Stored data
^^^^^^^^
-- ==== Sys2Proof/Tests/Slice0.lean ====
section
/-! SUPPORT. Tests of one command or one step each, with the values of 95_test_vectors.md or hand calculation from the
rules, and for every obligation that has hypotheses a witness that meets them all. -/

namespace Sys2Proof.Tests

open Sys2Proof Sys2Proof.Machine

/-! ## Small states -/

/-- A machine in a session, from its registers and its table; all else as after reset. -/
def session (m : Mode) (w low high pending code : Nat) (t : Table) : State :=
  { State.reset with
    regs := { Regs.reset with
      mode := m, width := BitVec.ofNat 8 w, low := BitVec.ofNat 63 low, high := BitVec.ofNat 63 high
      pending := pending, code := BitVec.ofNat 63 code }
    table := t }

/-- An encoder session at W = 8 under the table 1, 1, 2 (95_test_vectors.md 2.2). -/
def enc8 : State := session .enc 8 0 0xFF 0 0 (Table.ofFreqs [1, 1, 2])

/-- A decoder session at W = 8 under the table 1, 2, 1 with CODE = 0x7A (2.6). -/
def dec8 : State := session .dec 8 0 0xFF 0 0x7A (Table.ofFreqs [1, 2, 1])

/-- A core that waits at INIT.DEC's first transfer at W = 1. -/
def waiting : State :=
  { session .idle 1 0 1 0 0 (Table.ofFreqs [1]) with
    regs := { (session .idle 1 0 1 0 0 (Table.ofFreqs [1])).regs with busy := true }
    hidden := { Hidden.zero with phase := .initialRead }
    current := some (.initDec 1)
    partnerLimit := some 0 }

/-- A core that waits at an ENC's first query. -/
def waitingEnc : State :=
  { enc8 with
    regs := { enc8.regs with busy := true }
    hidden := { Hidden.zero with phase := .queryTotal }
    current := some (.enc 0)
    partnerLimit := some 0 }

/-- The host has one command to present, and does so next. -/
def presenting (s : State) (cmd arg : Nat) : State :=
  { s with commands := [⟨BitVec.ofNat 32 cmd, BitVec.ofNat 64 arg⟩], schedule := [.present] }

/-- The next state of an outcome that has one. -/
def after (o : Host.Outcome State Fault Refusal) : State :=
  match o with
  | .next t => t
  | .fault _ => State.reset
  | .refused _ => State.reset

/-- What a test looks at: MODE, LOW, HIGH, PENDING, CODE, the response. -/
def view (t : State) : Mode × Nat × Nat × Nat × Nat × Option Response :=
  (t.regs.mode, t.regs.low.toNat, t.regs.high.toNat, t.regs.pending, t.regs.code.toNat, t.response)

/-! ## Well-formedness: each check refuses an ill-formed term -/

theorem test_wellFormed_width_256_refused :
    (Instr.initEnc 256).wellFormed = false ∧ (Instr.initDec 256).wellFormed = false := by decide

theorem test_wellFormed_symbol_2_64_refused : (Instr.enc (2 ^ 64)).wellFormed = false := by decide

/-! ## Decoding, from words written out by 30_encoding.md R111 to R117 -/

theorem test_decode_nop : decode 0b0000_0000_0000_0000_0000_0000_0000_0000 0xFFFFFFFFFFFFFFFF = .ok .nop := by decide
theorem test_decode_initEnc : decode 0b0000_0000_0000_0000_0011_1111_0000_0001 0 = .ok (.initEnc 63) := by decide
theorem test_decode_initDec : decode 0b0000_0000_0000_0000_1111_1111_0000_0010 0 = .ok (.initDec 255) := by decide
theorem test_decode_enc : decode 0b0000_0000_0000_0000_0000_0000_0000_0011 0xFFFFFFFFFFFFFFFF
    = .ok (.enc 0xFFFFFFFFFFFFFFFF) := by decide
theorem test_decode_dec : decode 0b0000_0000_0000_0000_0000_0000_0000_0100 1 = .ok .dec := by decide
theorem test_decode_fin : decode 0b0000_0000_0000_0000_0000_0000_0000_0101 0 = .ok .fin := by decide
theorem test_decode_close : decode 0b0000_0000_0000_0000_0000_0000_0000_0110 0 = .ok .close := by decide
theorem test_decode_reserved_bits :
    decode 0b1000_0000_0000_0000_0010_0000_0000_0001 0 = .error .reservedBits
      ∧ decode 0b0000_0000_0000_0000_0010_0000_0001_0010 0 = .error .reservedBits
      ∧ decode 0b0000_0000_0000_0000_0000_0001_0000_0011 0 = .error .reservedBits := by decide
theorem test_decode_reserved_opcodes :
    ∀ op : Fin 16, 7 ≤ op.val → decode (BitVec.ofNat 32 op.val) 0 = .error .reservedOpcode := by decide

/-- The opcode table numbers ARG from bit 32 on. -/
theorem test_decodeTableWord :
    decodeTableWord 96 0x0000000000000002_00000003 = some (.enc 2) ∧ decodeTableWord 32 0x00002001 = some (.initEnc 32)
      ∧ decodeTableWord 32 0x00000003 = some (.enc 0) ∧ decodeTableWord 32 0x00000017 = none := by decide

/-! ## One step each (95_test_vectors.md 1.2, 1.5, 2.2, 2.3, 2.6) -/

theorem test_nop_keeps_aborted : view (after (exec .nop (session .aborted 8 3 5 1 0 (Table.ofFreqs [1]))))
    = (.aborted, 3, 5, 1, 0, some ⟨.ok, 0⟩) := by decide

theorem test_initEnc_63 : view (after (exec (.initEnc 63) dec8))
    = (.enc, 0, 0x7FFFFFFFFFFFFFFF, 0, 0, some ⟨.ok, 0⟩) := by decide

theorem test_initEnc_64_refused : view (after (exec (.initEnc 64) dec8))
    = (.idle, 0, 0xFF, 0, 0x7A, some ⟨.domainError, 0⟩) := by decide

theorem test_initDec_32 :
    view (after (exec (.initDec 32) (State.reset.withSource [false, false, false, true, true, true, false, false, true])))
      = (.dec, 0, 0xFFFFFFFF, 0, 0x1C800000, some ⟨.ok, 0⟩) := by decide

theorem test_enc_definite_then_pending :
    let t := after (exec (.enc 0) (session .enc 8 0x40 0xBF 3 0 (Table.ofFreqs [1, 2, 1])))
    view t = (.enc, 0x00, 0xFF, 0, 0, some ⟨.ok, 0⟩) ∧ t.sink = [false, true, true, true, true, false] := by decide

theorem test_enc_underflow :
    let t := after (exec (.enc 1) (session .enc 8 0x40 0xBF 1 0 (Table.ofFreqs [1, 2, 1])))
    view t = (.enc, 0x00, 0xFF, 3, 0, some ⟨.ok, 0⟩) ∧ t.sink = [] := by decide

theorem test_dec_underflow_and_queries :
    let t := after (exec .dec dec8)
    view t = (.dec, 0x00, 0xFF, 0, 0x74, some ⟨.ok, 1⟩)
      ∧ queriesIn t.trace = [(0, 0), (3, 0), (1, 1), (1, 2), (1, 1), (2, 1), (0, 0), (1, 1), (2, 1)] := by decide

theorem test_dec_two_items :
    view (after (exec .dec (session .dec 8 0x12 0xA7 0 0x40 (Table.ofFreqs [1, 1, 2]))))
      = (.dec, 0x5C, 0xF3, 0, 0x80, some ⟨.ok, 1⟩) := by decide

theorem test_fin_keeps_pending :
    let t := after (exec .fin (session .enc 8 0x40 0xBF 3 0 (Table.ofFreqs [1])))
    view t = (.encFin, 0x40, 0xBF, 3, 0, some ⟨.ok, 0⟩) ∧ t.sink = [true] := by decide

theorem test_close_keeps_registers : view (after (exec .close dec8)) = (.idle, 0, 0xFF, 0, 0x7A, some ⟨.ok, 0⟩) := by
  decide

theorem test_fetch_word_from_reset :
    view (after (step (State.reset.withFetchWord 32 0x00002001))) = (.enc, 0, 0xFFFFFFFF, 0, 0, some ⟨.ok, 0⟩) := by
  decide

/-! ## Witnesses: the hypotheses of each obligation, met together -/

theorem test_witness_EncodedCommandDecodesToItself :
    (Instr.initEnc 255).wellFormed = true ∧ (Instr.initDec 0).wellFormed = true
      ∧ (Instr.enc (2 ^ 64 - 1)).wellFormed = true ∧ Instr.nop.wellFormed = true := by decide

theorem test_witness_DecodedWordsAreTheEncoding :
    decode 0x00000003 5 = .ok (.enc 5) ∧ decode 0x0000FF01 7 = .ok (.initEnc 255) := by decide

theorem test_witness_DecoderFollowsItsPseudocode :
    (let n := (0x00010011 : CmdWord).toNat; n % 16 = 1 ∧ n / 16 % 16 ≠ 0)
      ∧ (let n := (0x00012002 : CmdWord).toNat; n % 16 = 2 ∧ n / 65536 ≠ 0)
      ∧ (let n := (0x00002001 : CmdWord).toNat; n % 16 = 1 ∧ n / 16 % 16 = 0 ∧ n / 65536 = 0)
      ∧ (let n := (0x00002002 : CmdWord).toNat; n % 16 = 2 ∧ n / 16 % 16 = 0 ∧ n / 65536 = 0)
      ∧ (let n := (0x00000010 : CmdWord).toNat; n % 16 = 0 ∧ n / 16 ≠ 0)
      ∧ (0x00000000 : CmdWord).toNat = 0 ∧ (0x00000003 : CmdWord).toNat = 3 ∧ (0x00000004 : CmdWord).toNat = 4
      ∧ (0x00000005 : CmdWord).toNat = 5 ∧ (0x00000006 : CmdWord).toNat = 6
      ∧ 7 ≤ (0x00000007 : CmdWord).toNat % 16 := by decide

theorem test_witness_DerivedConstantsHaveClosedForms :
    legalWidth 1 = true ∧ legalWidth 63 = true ∧ Build.standard.maxIntBits = 64
      ∧ 32 ≤ (Build.standard.maxIntBits + 1) / 2 ∧ (Build.standard.maxIntBits + 1) / 2 < 33 := by decide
^^^^^^^^
Instructions to follow:
How many lines in the data contain "true"? Answer with the number alone.

Solution below:
8